[Records from a dataset]
/-- The received byte and its errors go together (R74), outside the act state that still needs the byte. -/
theorem takeRxbuf_inv (h : s.Inv) (hq : s.ctl.state ≠ .rxAct) :
    (setFlags (clearErrors s.a) (setRxbuf none s)).Inv :=
  { h with
    heldA := ⟨h.heldA.1, h.heldA.2.1, rfl⟩
    overrun := nofun
    rxEnabled := fun hb => absurd rfl hb
    frameError := nofun
    rxActReady := fun hq' => absurd hq' hq }

/-- A controller update must leave a loadable divisor and meet the promise of the state it enters: UDRE at the act of a
Transmit or SendString, RXC at the act of a Receive, a byte other than the terminator in a SendString. -/
theorem setCtl_inv {c : Controller} (h : s.Inv) (hdiv : insideMask s.params (highByte c.div) = true)
    (htx : c.state = .txAct ∨ c.state = .ssAct → s.txbuf = none) (hrx : c.state = .rxAct → rxc s = true)
    (hbyte : c.state = .ssPoll ∨ c.state = .ssAct → c.byte ≠ 0) : (setCtl c s).Inv :=
  { h with
    divLoadable := hdiv
    txActReady := fun hq => htx (.inl hq)
    ssActReady := fun hq _ => htx (.inr hq)
    rxActReady := hrx
    notTerminator := hbyte }

/-- The controller states that promise nothing about the buffers or the byte need only the divisor kept. -/
theorem setCtl_inv_of_no_promise {c : Controller} (h : s.Inv) (hdiv : insideMask s.params (highByte c.div) = true)
    (hq : c.state ∉ [.txAct, .rxAct, .ssPoll, .ssAct]) : (setCtl c s).Inv := by
  simp only [List.mem_cons, List.not_mem_nil, or_false, not_or] at hq
  obtain ⟨htx, hrx, hpoll, hss⟩ := hq
  exact setCtl_inv h hdiv (fun e => absurd e (not_or.mpr ⟨htx, hss⟩)) (fun e => absurd e hrx)
    fun e => absurd e (not_or.mpr ⟨hpoll, hss⟩)

theorem goto_inv_of_no_promise {q : CtlState} (h : s.Inv) (hq : q ∉ [.txAct, .rxAct, .ssPoll, .ssAct]) :
    (goto q s).Inv := setCtl_inv_of_no_promise h h.divLoadable hq

/-! Instructions. -/

theorem portRdData_inv (h : s.Inv) (hl : s.Live) (hq : s.ctl.state ≠ .rxAct) : (portRdData s).2.Inv := by
  cases hb : s.rxbuf with
  | none => rw [portRdData_empty hb]; exact raise_inv _ (draw_inv h) hl
  | some v => rw [portRdData_full hb]; exact takeRxbuf_inv h hq

theorem portWrData_inv (d : Byte) (h : s.Inv) (hr : s.HostReady) : (portWrData d s).Inv := by
  obtain ⟨_, e⟩ | ⟨_, _, e⟩ | ⟨ht, _, e⟩ := portWrData_cases d s <;> rw [e]
  · exact raise_inv _ h hr.1
  · exact raise_inv _ h hr.1
  · exact fillTxbuf_inv d h ht (by simp [hr.2]) (by simp [hr.2])

/-- A write that is not refused leaves no enable cleared (R79). -/
theorem controlBRefusal_none {d : Byte} {b : ControlB} (h : controlBRefusal d b = none) :
    (b.rxen = true → d.getLsbD 4 = true) ∧ (b.txen = true → d.getLsbD 3 = true) := by
  simp only [controlBRefusal] at h
  split_ifs at h with _ _ hdisable
  simpa only [Bool.or_eq_true, Bool.and_eq_true, Bool.not_eq_true', not_or, not_and, Bool.not_eq_false]
    using hdisable

theorem portWrControlB_inv (d : Byte) (h : s.Inv) (hl : s.Live) : (portWrControlB d s).Inv := by
  obtain ⟨r, _, e⟩ | ⟨hn, e⟩ := portWrControlB_cases d s <;> rw [e]
  · exact refuse_inv r h hl
  · exact storeEnables_inv h (controlBRefusal_none hn).1 (controlBRefusal_none hn).2

theorem portWrBaudHigh_inv (hi : BitVec 7) (h : s.Inv) (hl : s.Live) : (portWrBaudHigh hi s).Inv := by
  obtain ⟨hm, e⟩ | ⟨_, e⟩ := portWrBaudHigh_cases hi s <;> rw [e]
  · exact setBaudHigh_inv h hm
  · exact refuse_inv _ h hl

/-- A byte no greater than a valid mask has no bit outside it: the mask is a run of low ones (R30). -/
theorem insideMask_of_le {p : Params} (hp : p.Valid) {v : Byte} (h : v.toNat ≤ p.ubrrhMask.toNat) :
    insideMask p v = true := by
  obtain ⟨_, _, hm, _⟩ := hp
  have key : ∀ m ∈ [0x00#8, 0x01#8, 0x03#8, 0x07#8, 0x0F#8, 0x1F#8, 0x3F#8, 0x7F#8],
      ∀ x : Byte, x.toNat ≤ m.toNat → (x &&& ~~~m == 0) = true := by decide
  exact key _ hm v h

theorem highByte_toNat (d : Divisor) : (highByte d).toNat = d.toNat / 256 := by
  have := d.isLt
  simp only [highByte, BitVec.extractLsb'_toNat, Nat.shiftRight_eq_div_pow]
  omega

theorem divisor_le_divmax {p : Params} {b : Nat} {d : Divisor} (h : divisor p b = .ok d) : d.toNat ≤ divmax p := by
  simp only [divisor] at h
  split_ifs at h with _ _ hrange
  obtain rfl := Except.ok.inj h
  exact (BitVec.toNat_ofNat _ _ ▸ Nat.mod_le _ _).trans (Nat.not_lt.mp hrange)

/-- A divisor INIT computes is loadable (R101). -/
theorem divisor_loadable {p : Params} (hp : p.Valid) {b : Nat} {d : Divisor} (h : divisor p b = .ok d) :
    insideMask p (highByte d) = true := by
  have hmax : d.toNat ≤ p.ubrrhMask.toNat * 256 + 255 := divisor_le_divmax h
  refine insideMask_of_le hp ?_
  rw [highByte_toNat]
  omega

theorem acceptInit_inv (baud : Baud) (h : s.Inv) (hl : s.Live) : (acceptInit baud s).Inv := by
  unfold acceptInit
  split
  next f _ => exact raise_inv f h hl
  next d hd => exact setCtl_inv_of_no_promise h (divisor_loadable h.params hd) (by simp)

theorem effect_inv (i : Instr) (h : s.Inv) (hr : s.HostReady) : (effect i s).Inv := by
  cases i with
  | rdData => exact giveHost_inv _ (portRdData_inv h hr.1 (by simp [hr.2]))
  | rdStatusA => exact giveHost_inv _ h
  | rdControlB => exact giveHost_inv _ h
  | rdShared => exact giveHost_inv _ (draw_inv h)
  | rdBaudLow => exact giveHost_inv _ h
  | wrData d => exact portWrData_inv d h hr
  | wrStatusA d => exact refuse_inv _ h hr.1
  | wrControlB d => exact portWrControlB_inv d h hr.1
  | wrBaudHigh hi => exact portWrBaudHigh_inv hi h hr.1
  | wrControlC c => exact setFormat_inv c h
  | wrBaudLow d => exact setBaudLow_inv d h
  | init baud => exact acceptInit_inv baud h hr.1
  | tx byte => exact setCtl_inv_of_no_promise h h.divLoadable (by simp)
  | rx => exact setCtl_inv_of_no_promise h h.divLoadable (by simp)
  | sendstr addr => exact setCtl_inv_of_no_promise h h.divLoadable (by simp)

/-! The controller. -/

theorem stepInitWh_inv (h : s.Inv) (hl : s.Live) : (stepInitWh s).Inv := by
  rw [stepInitWh_eq hl h.params h.divLoadable]
  exact goto_inv_of_no_promise (setBaudHigh_inv h h.divLoadable) (by simp)

theorem stepInitWl_inv (h : s.Inv) (hl : s.Live) : (stepInitWl s).Inv := by
  rw [stepInitWl_eq hl]
  exact goto_inv_of_no_promise (setBaudLow_inv _ h) (by simp)

/-- INIT sets both enables (R108), so no buffer loses its enable. -/
theorem stepInitWb_inv (h : s.Inv) (hl : s.Live) : (stepInitWb s).Inv := by
  rw [stepInitWb_eq hl]
  exact goto_inv_of_no_promise (storeEnables_inv h (fun _ => rfl) fun _ => rfl) (by simp)

theorem stepInitWc_inv (h : s.Inv) (hl : s.Live) : (stepInitWc s).Inv := by
  rw [stepInitWc_eq hl]
  exact goto_inv_of_no_promise (setFormat_inv _ h) (by simp)

theorem udre_iff (s : State) : udre s = true ↔ s.txbuf = none := by simp [udre]

theorem stepTxPoll_inv (h : s.Inv) : (stepTxPoll s).Inv := by
  rw [stepTxPoll, stepPoll_eq, udreBit_statusA]
  split
  next hready => exact setCtl_inv h h.divLoadable (fun _ => (udre_iff s).mp hready) nofun nofun
  next => exact goto_inv_of_no_promise h (by simp)

theorem stepRxPoll_inv (h : s.Inv) : (stepRxPoll s).Inv := by
  rw [stepRxPoll, stepPoll_eq, rxcBit_statusA]
  split
  next hready => exact setCtl_inv h h.divLoadable nofun (fun _ => hready) nofun
  next => exact goto_inv_of_no_promise h (by simp)

theorem stepSsPoll_inv (h : s.Inv) (hq : s.ctl.state = .ssPoll) : (stepSsPoll s).Inv := by
  have hbyte : s.ctl.byte ≠ 0 := h.notTerminator (.inl hq)
  rw [stepSsPoll, stepPoll_eq, udreBit_statusA]
  split
  next hready => exact setCtl_inv h h.divLoadable (fun _ => (udre_iff s).mp hready) nofun fun _ => hbyte
  next => exact setCtl_inv h h.divLoadable nofun nofun fun _ => hbyte

theorem stepTxAct_inv (h : s.Inv) (hl : s.Live) : (stepTxAct s).Inv := by
  obtain ⟨_, e⟩ | ⟨_, _, e⟩ | ⟨ht, _, e⟩ := stepTxAct_cases hl <;> rw [e]
  · exact raise_inv _ h hl
  · exact raise_inv _ h hl
  · exact fillTxbuf_inv s.ctl.byte (goto_inv_of_no_promise (q := .idle) h (by simp)) ht nofun nofun

theorem stepRxAct_inv (h : s.Inv) (hl : s.Live) : (stepRxAct s).Inv := by
  obtain ⟨_, e⟩ | ⟨v, _, e⟩ := stepRxAct_cases hl <;> rw [e]
  · exact raise_inv _ (draw_inv h) hl
  · have hidle : (setCtl { s.ctl with result := some v, state := .idle } s).Inv :=
      setCtl_inv_of_no_promise h h.divLoadable (by simp)
    exact takeRxbuf_inv hidle nofun

theorem stepSsFetch_inv (h : s.Inv) : (stepSsFetch s).Inv := by
  unfold stepSsFetch
  split
  next => exact goto_inv_of_no_promise h (by simp)
  next hbyte => exact setCtl_inv h h.divLoadable nofun nofun fun _ => hbyte

/-- F9 is raised after the write (R119), but the two touch different fields: the invariant is followed through the state
that has the fault and not yet the byte. -/
theorem stepSsAct_inv (h : s.Inv) (hl : s.Live) (hq : s.ctl.state = .ssAct) : (stepSsAct s).Inv := by
  obtain ⟨_, e⟩ | ⟨_, _, e⟩ | ⟨ht, _, _, e⟩ | ⟨ht, _, _, e⟩ := stepSsAct_cases hl <;> rw [e]
  · exact raise_inv _ h hl
  · exact raise_inv _ h hl
  · exact fillTxbuf_inv s.ctl.byte (raise_inv .stringWrap h hl) ht (by simp [hq]) fun _ => insertFault_ne_nil _ _
  · have hfetch : (setCtl { s.ctl with addr := s.ctl.addr + 1, state := .ssFetch } s).Inv :=
      setCtl_inv_of_no_promise h h.divLoadable (by simp)
    exact fillTxbuf_inv s.ctl.byte hfetch ht nofun nofun

theorem controllerStep_inv (h : s.Inv) (hl : s.Live) : (controllerStep s).Inv := by
  unfold controllerStep
  cases hq : s.ctl.state with
  | idle => exact h
  | initWh => exact stepInitWh_inv h hl
  | initWl => exact stepInitWl_inv h hl
  | initWb => exact stepInitWb_inv h hl
  | initWc => exact stepInitWc_inv h hl
  | txPoll => exact stepTxPoll_inv h
  | txAct => exact stepTxAct_inv h hl
  | rxPoll => exact stepRxPoll_inv h
  | rxAct => exact stepRxAct_inv h hl
  | ssFetch => exact stepSsFetch_inv h
  | ssPoll => exact stepSsPoll_inv h hq
  | ssAct => exact stepSsAct_inv h hl hq

/-! The serial engine, and the host's own moves. -/

theorem highByte_ubrr (s : State) : highByte (ubrr s) = s.ubrrh := by
  simp only [highByte, ubrr]
  exact BitVec.extractLsb'_append_eq_left

/-- TX_LOAD latches the admitted format and the divisor, which lies inside the mask (R91). -/
theorem loadTxshift_inv (d : Byte) (h : s.Inv) (ht : s.b.txen = true) (ha : admitted s = true) :
    (setTxbuf none (setTxshift (some ⟨d, ubrr s, s.c⟩) s)).Inv :=
  { h with
    txEnabled := fun _ => ht
    txActReady := fun _ => rfl
    ssActReady := fun _ _ => rfl
    shiftOk := by
      rintro e ⟨⟩
      exact ⟨((admitted_iff s).mp ha).1, (highByte_ubrr s).symm ▸ h.baudHigh⟩ }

* _Work instructions_
The required output is the stretch of entries above from the line containing "theorem controllerStep_inv (h" through the line containing "simp only [highByte, ubrr]", reproduced exactly.

* _Answer to this task_
theorem controllerStep_inv (h : s.Inv) (hl : s.Live) : (controllerStep s).Inv := by
  unfold controllerStep
  cases hq : s.ctl.state with
  | idle => exact h
  | initWh => exact stepInitWh_inv h hl
  | initWl => exact stepInitWl_inv h hl
  | initWb => exact stepInitWb_inv h hl
  | initWc => exact stepInitWc_inv h hl
  | txPoll => exact stepTxPoll_inv h
  | txAct => exact stepTxAct_inv h hl
  | rxPoll => exact stepRxPoll_inv h
  | rxAct => exact stepRxAct_inv h hl
  | ssFetch => exact stepSsFetch_inv h
  | ssPoll => exact stepSsPoll_inv h hq
  | ssAct => exact stepSsAct_inv h hl hq

/-! The serial engine, and the host's own moves. -/

theorem highByte_ubrr (s : State) : highByte (ubrr s) = s.ubrrh := by
  simp only [highByte, ubrr]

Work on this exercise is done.